With the implementation of update_overlapping_cells:

void update_overlapping_cells(Rect r, unsigned h) {
  int x1 = r.x / CELL_SIZE;
  int y1 = r.y / CELL_SIZE;
  int x2 = (r.x + r.w) / CELL_SIZE;
  int y2 = (r.y + r.h) / CELL_SIZE;
  for (int y = y1; y <= y2; y++) {
    for (int x = x1; x <= x2; x++) {
      hash(&cells[x + y * CELLS_X], &h, sizeof(h));
    }
  }
}

Rendering

Once all the commands have been iterated the hash grid is complete. We then iterate each cell of the hash grid and compare it to the previous frame's value, if the cells differ we need to redraw the region of the screen that the cell represents.

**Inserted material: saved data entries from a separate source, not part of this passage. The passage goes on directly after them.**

-- ==== Sys2Proof/Decode.lean ====
section
/-! DEFINITION. The reading of command words. -/

namespace Sys2Proof

/-- The command that a word of the table spells. The table gives no row any bits: a command is an event, a line of text
or a register access, and none of them is a word; so no word spells one (assumption 8). -/
def decodeTableWord (_nbits _w : Nat) : Option Instr := none

end Sys2Proof
end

For each changed region we set our renderer to clip to that region and iterate the draw commands again, for every command where the rect overlaps that cell we perform the command's draw operation:

for (int y = 0; y < CELLS_Y; y++) {
  for (int x = 0; x < CELLS_X; x++) {
    int idx = x + y * CELLS_X;
    if (cells[idx] != cells_prev[idx]) {
      Rect rect = { x * CELL_SIZE, y * CELL_SIZE, CELL_SIZE, CELL_SIZE };
      redraw_region(rect);
    }
  }
}

As a simple optimisation each changed cell shouldn't draw immediately, but instead an effort should be made to merge the rectangle regions for adjacent cells into larger rectangle regions which are then redrawn.

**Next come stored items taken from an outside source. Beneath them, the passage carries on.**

/-- A run of single registers of one kind from `base` on. -/
def runAt (a base count : Nat) (r : Nat → Reg) : Option Reg :=
  if base ≤ a ∧ a < base + 4 * count ∧ (a - base) % 4 = 0 then some (r ((a - base) / 4)) else none

/-- The register at an address, none where the address is unassigned (R468). -/
def regAt (a : Nat) : Option Reg :=
  if a < 0x0100 then singleAt a
  else if a < 0x0200 then runAt a 0x0100 64 .ROUTE
  else if a < 0x0320 then singleAt a
  else if a < 0x0340 then runAt a 0x0320 8 .TT_DIR
  else if a < 0x0800 then runAt a 0x0340 6 .TT_PG
  else if a < 0x0980 then railAt ((a - 0x0800) / 0x40) ((a - 0x0800) % 0x40)
  else if a < 0x0A00 then none
  else if a < 0x0C00 then phaseAt ((a - 0x0A00) / 0x20) ((a - 0x0A00) % 0x20)
  else if a < 0x0D80 then monitorAt ((a - 0x0C00) / 0x10) ((a - 0x0C00) % 0x10)
  else if a < 0x0E00 then none
  else if a < 0x0E40 then harvestAt ((a - 0x0E00) / 0x10) ((a - 0x0E00) % 0x10)
  else if a < 0x1110 then singleAt a
  else if a < 0x1140 then runAt a 0x1110 10 .BIST_RES
  else if a < 0x1180 then runAt a 0x1140 10 .BIST_SIG
  else if a < 0x1200 then runAt a 0x1180 10 .BIST_EXP
  else if a < 0x1230 then singleAt a
  else if a < 0x1800 then runAt a 0x1230 4 .NV_LDATA
  else if a < 0x1900 then lineAt ((a - 0x1800) / 0x40) ((a - 0x1800) % 0x40)
  else if a < 0x2000 then none
  else if a < 0x2400 then headAt ((a - 0x2000) / 0x100) ((a - 0x2000) % 0x100)
  else none

/-- Reset words of the ROUTE registers (R407). -/
def resetRoute (n : Nat) : Nat :=
  if n < 12 then 0x30 + 2 ^ (18 + n % 6) else if n = 40 then 0x2E30 else 0x30

/-- Reset words of the phase assignments (R239, R471). -/
def resetPhase (p : Part) (n : Nat) : Nat :=
  if p = .uhk7344 then n / 3 else if n < 3 then 0 else if n < 6 then 4 else if n = 6 then 5 else 7

/-- Reset words of a spare monitor, on input `input`. -/
def resetMonSpare (input : Nat) : Nat × Nat × Nat := (0x000700C0 + input * 0x100, 0x00FFF000, 0x000000F0)

/-- Reset words CTRL, THR and TIME of the monitors (R98, R118, R471). -/
def resetMon (p : Part) (n : Nat) : Nat × Nat × Nat :=
  if p ≠ .uhk7344 ∧ (n = 1 ∨ n = 2 ∨ n = 3 ∨ n = 14) then resetMonSpare 15
  else match n with
  | 0 | 1 | 2 | 3 | 4 => (0x000700C1 + n * 0x100, 0x08FFF0C8, 0x000000F0)
  | 5 => (0x000705C1, 0x08FFF0C8, 0x000000C0)
  | 6 => (0x000706C1, 0x087F86E0, 0x00000050)
  | 7 => (0x000707C3, 0x08A50510, 0x000000C5)
  | 8 => (0x000708C7, 0x14E100C8, 0x00000085)
  | 9 => (0x000709C1, 0x20E504B0, 0x000000C8)
  | 10 => (0x00070AC1, 0x20960578, 0x000000CC)
  | 11 => (0x00070BC1, 0x08C80050, 0x000000CC)
  | 12 => if p = .uhk7344 then (0x00070CC1, 0x10FA0064, 0x000000CC) else (0x00070DC1, 0x047D000C, 0x000000CC)
  | 13 => if p = .uhk7344 then (0x00070DC1, 0x047D000C, 0x000000CC) else (0x00070EC1, 0x10F000A0, 0x000000CC)
  | 14 => (0x00070EC1, 0x10F000A0, 0x000000CC)
  | _ => resetMonSpare n

/-- The reset word of a register (R467, R471). A field marked "—" is counted as 0 there, and stands at 0 until the
hardware first sets it (assumption 2). -/
def Reg.reset (p : Part) : Reg → Nat
  | .SYS_VCORE => 0x00022D5A
  | .SYS_SYNC => 0x001007D1
  | .ROUTE n => resetRoute n
  | .FLT_CTRL => 0x00000190
  | .SIG_CTRL => 0x0000000F
  | .TT_CTRL => 0x00000420
  | .TT_DEP_LO => if p = .uhk7344 then 0x10101010 else 0x00000010
  | .TT_DEP_HI => 0x00000020
  | .TT_PG _ => 0x10C83232
  | .RAIL_TARGET n => if n < 4 then 0x00029388 else if n = 4 then 0x00064384 else 0x00000CE4
  | .RAIL_RAMP _ => 0x00086464
  | .RAIL_NL n => if n < 4 then 0x0000FA19 else if n = 4 then 0x0000FA0D else 0x0000FA29
  | .RAIL_ANT n => if n < 4 ∧ (n = 0 → p ≠ .uhk7340) then 0x00A07B85 else 0x00A07B84
  | .RAIL_SW n => if n = 1 then 0x7D141415 else if n = 2 then 0x7D14142D else if n = 3 then 0x7D141441 else 0x7D141401
  | .RAIL_BAL _ => 0x000508C9
  | .RAIL_LIGHT _ => 0x000281E0
  | .RAIL_LIMIT n => if n < 4 then 0x014085DC else if n = 4 then 0x014084B0 else 0x01408050
  | .RAIL_PROT _ => 0x876E5064
  | .PH_CTRL n => resetPhase p n
  | .MON_CTRL n => (resetMon p n).1
  | .MON_THR n => (resetMon p n).2.1
  | .MON_TIME n => (resetMon p n).2.2
  | .HARV_CTRL n => if n = 0 then 0x0050A6C8 else if n = 1 then 0x0064A6C8 else if n = 2 then 0x000CA6C8 else 0x00A0A6C8
  | .HARV_LIM n => if n = 0 then 0x00C80050 else if n = 1 then 0x00FA0064 else if n = 2 then 0x007D000C else 0x00F000A0
  | .HARV_KA => 0xD4CC6C60
  | .HARV_START => 0x000000B4
  | .RES_CFG => 0x014421C6
  | .RES_BAL => 0x000091F4
  | .BR_CTRL => 0x0787878F
  | .BR_SET => 0x007E8730
  | .BR_LIM => 0x000A96A0
  | .RELAY_CTRL => 0x1605DCA0
  | .GAUGE_BUDGET => 0x00FA0384
  | .GAUGE_CFG => if p = .uhk7344 then 0x18F0ABC6 else if p = .uhk7341 then 0x1810ABC6 else 0x1800ABC6
  | .GAUGE_CAP => 0x00000E56
  | .GAUGE_ESR => 0x00000096
  | .GAUGE_TIME => 0xFFFFFFFF
  | .BIST_CTRL => 0x00000040
  | .NV_CTRL => 0x00000082
  | .NV_LOG2 => 0x01000000
  | .LINE_CTRL _ => 0x00089A20
  | .LINE_GROUP _ => 0x00C08040
  | .HEAD_CTRL _ => 0x03C32FA0
  | .HEAD_RANK _ => 0x0000FFFF
  | .HEAD_TCOR _ => 0x0028A320
  | .HEAD_TEMP _ => 0x034B4137
  | .HEAD_FB _ => 0x004B4000
  | .HEAD_LG _ => 0x01052364
  | .HEAD_LGT _ => 0x000401F4
  | .HEAD_STATUS _ => 0x03FF0010
  | _ => 0

/-- The bits that hold RW fields (R15). -/
def Reg.rw : Reg → Nat
  | .SYS_VCORE => 0x0001FFFF
  | .SYS_SYNC => 0x001FFFFF
  | .ROUTE _ => 0x1FFFFFFF
  | .FLT_CTRL => 0x0001FFFF
  | .EVT_CTRL => 0x00007777
  | .FAULT_SEL => 0x0000003F
  | .SIG_CTRL => 0x0000000F
  | .TT_CTRL => 0x0000FF27
  | .TT_ADDR => 0x000001FF
  | .TT_DEP_LO => 0x3F3F3F3F
  | .TT_DEP_HI => 0x00003F3F
  | .TT_PG _ => 0x1FFFFFFF
  | .RAIL_CTRL _ => 0x00000001
  | .RAIL_TARGET _ => 0x3FFFFFFF
  | .RAIL_RAMP _ => 0x00FFFFFF
  | .RAIL_DELAY _ => 0x000FFFFF
  | .RAIL_NL _ => 0x0003FFFF
  | .RAIL_ANT _ => 0x01FFFFFF
  | .RAIL_SW _ => 0xFFFFFFFF
  | .RAIL_BAL _ => 0x007FFFFF
  | .RAIL_LIGHT _ => 0x000FFFFF
  | .RAIL_LIMIT _ => 0xFFFFFFFF
  | .RAIL_PROT _ => 0xFFFFFFFF
  | .PH_CTRL _ => 0x00000007
  | .PH_TRIM _ => 0x000000FF
  | .MON_CTRL _ => 0x0007FFFF
  | .MON_THR _ => 0x3FFFFFFF
  | .MON_TIME _ => 0x007FFFFF
  | .HARV_CTRL _ => 0x0FFFFFFF
  | .HARV_LIM _ => 0x00FFFFFF
  | .HARV_KA => 0xFFFFFFFF
  | .HARV_START => 0x000000FF
  | .RES_CFG => 0x03FFFFFF
  | .RES_BAL => 0x0000FFFF
  | .BR_CTRL => 0x07FFFFFF
  | .BR_SET => 0x00FFFFFF
  | .BR_LIM => 0x001FFFFF
  | .RELAY_CTRL => 0x1FFFFFFF
  | .GAUGE_BUDGET => 0x1FFFFFFF
  | .GAUGE_CFG => 0x1FFFFFFF
  | .GAUGE_CAP => 0x0000FFFF
  | .GAUGE_ESR => 0x00000FFF
  | .BIST_CTRL => 0x0000004F
  | .NV_CTRL => 0x000003FE
  | .NV_LSEL => 0x0000FFFF
  | .LINE_CTRL _ => 0x000FFFFF
  | .LINE_REG _ => 0x0000FFFF
  | .LINE_GROUP _ => 0x00FFFFFF
  | .HEAD_CTRL _ => 0x0FFFFFFD
  | .HEAD_RANK _ => 0x0000FFFF
  | .HEAD_TCOR _ => 0x003FFFFF
  | .HEAD_TEMP _ => 0x0FFFFFFF
  | .HEAD_FB _ => 0x00FFFFFF
  | .HEAD_LG _ => 0x07FFFFFC
  | .HEAD_LGT _ => 0x000FFFFF
  | .HEAD_DLSEL _ => 0x0000003F
  | .HEAD_MSEL _ => 0x00007FFF
  | _ => 0

/-- The bits that hold W1C fields (R15). -/
def Reg.w1c : Reg → Nat
  | .SYS_FREIGHT => 0x000003FF
  | .FAULT_LAT_LO => 0xFFFFFFFF
  | .FAULT_LAT_HI => 0xFFFFFFFF
  | .FAULT_FIRST => 0x00000040
  | .FAULT_SRC => 0x00000002
  | .TT_VALID => 0x0000FF00
  | .HARV_START => 0x0000F000
  | .RELAY_STATUS => 0x000000E0
  | .HEAD_STATUS _ => 0x00008000
  | _ => 0

/-- The bits that hold SC fields (R15). -/
def Reg.sc : Reg → Nat
  | .FLT_CTRL => 0x00020000
  | .TT_CTRL => 0x00000018
  | .PH_CAL _ => 0x00000800
  | .PH_PROT _ => 0x00000008
  | .RELAY_CTRL => 0x60000000
  | .BIST_CTRL => 0x00000030
  | .NV_CTRL => 0x00000001
  | .LINE_LINK _ => 0x00000001
  | .HEAD_CTRL _ => 0x00000002
  | .HEAD_LG _ => 0x00000003
  | .HEAD_CAL _ => 0x00000001
  | _ => 0

/-- The bits that hold CFG fields, which an entry of the configuration image holds (R17, R451). -/
def Reg.cfg : Reg → Nat
  | .SYS_VCORE => 0x0001FFFF
  | .SYS_SYNC => 0x001FFFFF
  | .ROUTE _ => 0x1FFFFFFF
  | .FLT_CTRL => 0x0000FFFF
  | .EVT_CTRL => 0x00007777
  | .SIG_CTRL => 0x0000000F
  | .TT_CTRL => 0x0000FF20
  | .TT_DEP_LO => 0x3F3F3F3F
  | .TT_DEP_HI => 0x00003F3F
  | .TT_PG _ => 0x1FFFFFFF
  | .RAIL_TARGET _ => 0x003FFFFF
  | .RAIL_RAMP _ => 0x00FFFFFF
  | .RAIL_DELAY _ => 0x000FFFFF
  | .RAIL_NL _ => 0x0003FFFF
  | .RAIL_ANT _ => 0x01FFFFFF
  | .RAIL_SW _ => 0xFFFFFFFF
  | .RAIL_BAL _ => 0x007FFFFF
  | .RAIL_LIGHT _ => 0x000FFFFF
  | .RAIL_LIMIT _ => 0xFFFFFFFF
  | .RAIL_PROT _ => 0xFFFFFFFF
  | .PH_CTRL _ => 0x00000007
  | .PH_TRIM _ => 0x000000FF
  | .MON_CTRL _ => 0x0007FFFF
  | .MON_THR _ => 0x3FFFFFFF
  | .MON_TIME _ => 0x007FFFFF
  | .HARV_CTRL _ => 0x0FFFFFFF
  | .HARV_LIM _ => 0x00FFFFFF
  | .HARV_KA => 0xFFFFFFFF
  | .HARV_START => 0x000000FF
  | .RES_CFG => 0x03FFFFFF
  | .RES_BAL => 0x0000FFFF
  | .BR_CTRL => 0x07FFFFFF
  | .BR_SET => 0x00FFFFFF
  | .BR_LIM => 0x001FFFFF
  | .RELAY_CTRL => 0x1FFFFFFF
  | .GAUGE_BUDGET => 0x0FFFFFFF
  | .GAUGE_CFG => 0x1FFFFFFF
  | .GAUGE_CAP => 0x0000FFFF
  | .GAUGE_ESR => 0x00000FFF
  | .BIST_CTRL => 0x00000040
  | .NV_CTRL => 0x000003FE
  | .LINE_CTRL _ => 0x000FFFFF
  | .LINE_REG _ => 0x0000FFFF
  | .LINE_GROUP _ => 0x00FFFFFF
  | .HEAD_CTRL _ => 0x0FFFFFFC
  | .HEAD_RANK _ => 0x0000FFFF
  | .HEAD_TCOR _ => 0x003FFFFF
  | .HEAD_TEMP _ => 0x0FFFFFFF
  | .HEAD_FB _ => 0x00FFFFFF
  | .HEAD_LG _ => 0x07FFFFFC
  | .HEAD_LGT _ => 0x000FFFFF
  | _ => 0

/-- Source `e` is absent from the part (R394, R472). -/
def sourceAbsent (p : Part) (e : Nat) : Bool :=
  match p with
  | .uhk7344 => false
  | .uhk7341 => e ∈ [1, 2, 3, 7, 8, 9, 49, 50, 51, 53, 54, 55] || (32 ≤ e && e < 40)
  | .uhk7340 => e ∈ [1, 2, 3, 7, 8, 9, 48, 49, 50, 51, 52, 53, 54, 55] || (32 ≤ e && e < 40)

/-- Heads present (R2). -/
def Part.heads : Part → Nat
  | .uhk7344 => 4
  | .uhk7341 => 1
  | .uhk7340 => 0

/-- Phase channels present (R2). -/
def Part.phases (p : Part) : Nat := if p = .uhk7344 then 16 else 8

/-- Monitors present (R2). -/
def Part.mons (p : Part) : Nat := if p = .uhk7344 then 24 else 16

/-- Rails present, by rail number (R2). -/
def Part.railList (p : Part) : List Nat := if p = .uhk7344 then [0, 1, 2, 3, 4, 5] else [0, 4, 5]

/-- Rail `r` is present. -/
def Part.hasRail (p : Part) (r : Nat) : Bool := p.railList.contains r

/-- Harvest input `i` is present: AC1, AC2, TEG, KEY in that order (R2). -/
def Part.hasHarv (p : Part) (i : Nat) : Bool := i < 4 && (p = .uhk7344 || i != 1)

/-- The register is absent from the part (R472). -/
def Reg.absent (p : Part) : Reg → Bool
  | .ROUTE n => sourceAbsent p n
  | .TT_PG n | .RAIL_CTRL n | .RAIL_TARGET n | .RAIL_RAMP n | .RAIL_DELAY n | .RAIL_NL n | .RAIL_ANT n | .RAIL_PRED n
  | .RAIL_STATUS n | .RAIL_SW n | .RAIL_BAL n | .RAIL_LIGHT n | .RAIL_PMASK n | .RAIL_LOCK n | .RAIL_LIMIT n
  | .RAIL_PROT n | .RAIL_PSTAT n => !p.hasRail n
  | .PH_CTRL n | .PH_TRIM n | .PH_ISNS n | .PH_CAL n | .PH_STATUS n | .PH_PROT n => p.phases ≤ n
  | .MON_CTRL n | .MON_THR n | .MON_TIME n | .MON_STATUS n => p.mons ≤ n
  | .HARV_CTRL i | .HARV_LIM i | .HARV_STATUS i | .HARV_SET i => !p.hasHarv i
  | .LINE_CTRL n | .LINE_REG n | .LINE_GROUP n | .LINE_LINK n | .LINE_LSTAT n | .LINE_POS n | .LINE_HWM n | .LINE_ZPOS n
  | .LINE_LINE n | .LINE_TIME n | .LINE_STAT n | .LINE_CNT n => p.heads ≤ n
  | .HEAD_CTRL n | .HEAD_RANK n | .HEAD_TCOR n | .HEAD_TEMP n | .HEAD_FB n | .HEAD_LG n | .HEAD_LGT n | .HEAD_CAL n
  | .HEAD_ID0 n | .HEAD_ID1 n | .HEAD_ID2 n | .HEAD_ID3 n | .HEAD_PAR0 n | .HEAD_PAR1 n | .HEAD_PAR2 n | .HEAD_STATUS n
  | .HEAD_VOFS n | .HEAD_CNT n | .HEAD_CNT2 n | .HEAD_LGSTAT n | .HEAD_DLSEL n | .HEAD_DLDATA n | .HEAD_MSEL n
  | .HEAD_MDATA n => p.heads ≤ n
  | _ => false

/-- The word an unlisted register reads, 0 where none is present (R468, R472). -/
def resetWord (p : Part) (a : Nat) : Word :=
  match regAt a with
  | some r => if r.absent p then 0 else BitVec.ofNat 32 (r.reset p)
  | none => 0

/-- A register field: the address of its register, its lowest bit and its width. -/
structure Field where
  /-- Address of the register. -/
  addr : Nat
  /-- Lowest bit. -/
  lo : Nat
  /-- Width in bits. -/
  width : Nat
deriving DecidableEq, Repr

end Sys2Proof.Machine

/-! ### Every field by the name of its register and its own name -/

namespace Sys2Proof.Machine.F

Once we have finished redrawing the changed regions we swap the current frame's hash grid with the previous frame's (such that next frame we would be comparing with this frame's state) and reset the command buffer index to the start of the buffer:

unsigned *tmp = cells_prev;
cells_prev = cells;
cells = tmp;
command_buf_idx = 0;

Although the approach is aimed towards software rendering, it is not tied to it specifically and can be used to minimize redrawing when using hardware rendering; though it's questionable in reality how many situations would be improved by the approach when using hardware rendering.

Conclusion

The result of the approach means that rendering each frame is reduced to pushing a series of commands to a linear buffer and performing a fast hash function. For a typical UI most frames will result in nothing being redrawn, and most redraws will do so to only a small portion of the screen. Consider the difference in redrawing a transparent 512x512 rectangle which would require blending 262,144 pixels (1,048,576 bytes), versus hashing 180 bytes of data (the 40 byte command and 36 hash grid cells; note: the number of cells can be reduced by increasing the cell size if you're typically drawing larger elements). The more costly the drawing operation would have been the more benefit the approach yields.